Report only the number of lines in the entries below that hold the word "mayTransmit".
- - -
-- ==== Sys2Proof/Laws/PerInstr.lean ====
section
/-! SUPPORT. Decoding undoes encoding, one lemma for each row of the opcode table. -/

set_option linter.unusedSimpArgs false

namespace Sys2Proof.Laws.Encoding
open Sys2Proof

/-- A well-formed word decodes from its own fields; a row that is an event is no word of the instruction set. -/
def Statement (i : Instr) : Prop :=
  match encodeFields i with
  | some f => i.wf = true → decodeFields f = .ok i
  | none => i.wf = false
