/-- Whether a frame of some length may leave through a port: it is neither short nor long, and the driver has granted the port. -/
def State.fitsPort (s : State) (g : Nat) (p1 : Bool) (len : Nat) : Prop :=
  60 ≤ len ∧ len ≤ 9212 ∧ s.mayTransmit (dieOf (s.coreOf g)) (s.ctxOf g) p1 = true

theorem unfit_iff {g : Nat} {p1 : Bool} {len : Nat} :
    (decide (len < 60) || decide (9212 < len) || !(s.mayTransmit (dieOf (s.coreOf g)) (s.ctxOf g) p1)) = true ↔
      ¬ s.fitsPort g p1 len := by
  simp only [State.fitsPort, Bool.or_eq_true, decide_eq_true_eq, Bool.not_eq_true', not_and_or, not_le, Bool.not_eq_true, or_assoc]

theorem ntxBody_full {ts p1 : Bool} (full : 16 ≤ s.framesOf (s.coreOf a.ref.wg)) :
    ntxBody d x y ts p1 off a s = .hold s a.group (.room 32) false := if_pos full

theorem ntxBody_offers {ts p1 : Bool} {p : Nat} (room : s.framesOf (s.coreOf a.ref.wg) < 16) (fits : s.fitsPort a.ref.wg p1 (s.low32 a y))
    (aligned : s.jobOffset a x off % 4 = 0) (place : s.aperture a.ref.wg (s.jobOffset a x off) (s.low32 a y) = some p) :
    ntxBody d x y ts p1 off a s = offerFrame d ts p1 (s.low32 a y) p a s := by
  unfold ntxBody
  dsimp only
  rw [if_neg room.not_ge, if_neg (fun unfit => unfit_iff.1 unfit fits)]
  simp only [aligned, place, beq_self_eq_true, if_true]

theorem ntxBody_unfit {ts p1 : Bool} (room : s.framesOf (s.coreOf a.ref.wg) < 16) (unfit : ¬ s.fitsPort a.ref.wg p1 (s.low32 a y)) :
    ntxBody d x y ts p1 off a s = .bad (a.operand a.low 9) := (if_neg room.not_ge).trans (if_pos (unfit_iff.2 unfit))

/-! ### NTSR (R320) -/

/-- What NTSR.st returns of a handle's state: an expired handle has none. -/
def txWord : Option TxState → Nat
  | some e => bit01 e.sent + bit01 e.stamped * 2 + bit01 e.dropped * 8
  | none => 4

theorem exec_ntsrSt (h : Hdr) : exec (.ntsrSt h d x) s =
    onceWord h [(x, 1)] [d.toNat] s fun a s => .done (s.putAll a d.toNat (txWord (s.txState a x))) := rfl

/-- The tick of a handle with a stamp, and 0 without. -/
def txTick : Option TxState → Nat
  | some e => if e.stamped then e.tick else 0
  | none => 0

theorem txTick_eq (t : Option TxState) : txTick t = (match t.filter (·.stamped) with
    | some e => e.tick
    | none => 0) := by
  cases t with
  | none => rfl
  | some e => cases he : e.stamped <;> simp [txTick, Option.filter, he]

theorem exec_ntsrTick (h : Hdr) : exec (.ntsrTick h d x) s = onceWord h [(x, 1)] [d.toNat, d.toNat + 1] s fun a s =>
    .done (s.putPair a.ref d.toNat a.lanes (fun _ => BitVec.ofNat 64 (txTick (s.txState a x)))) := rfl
- - -
--- Answer box ---
2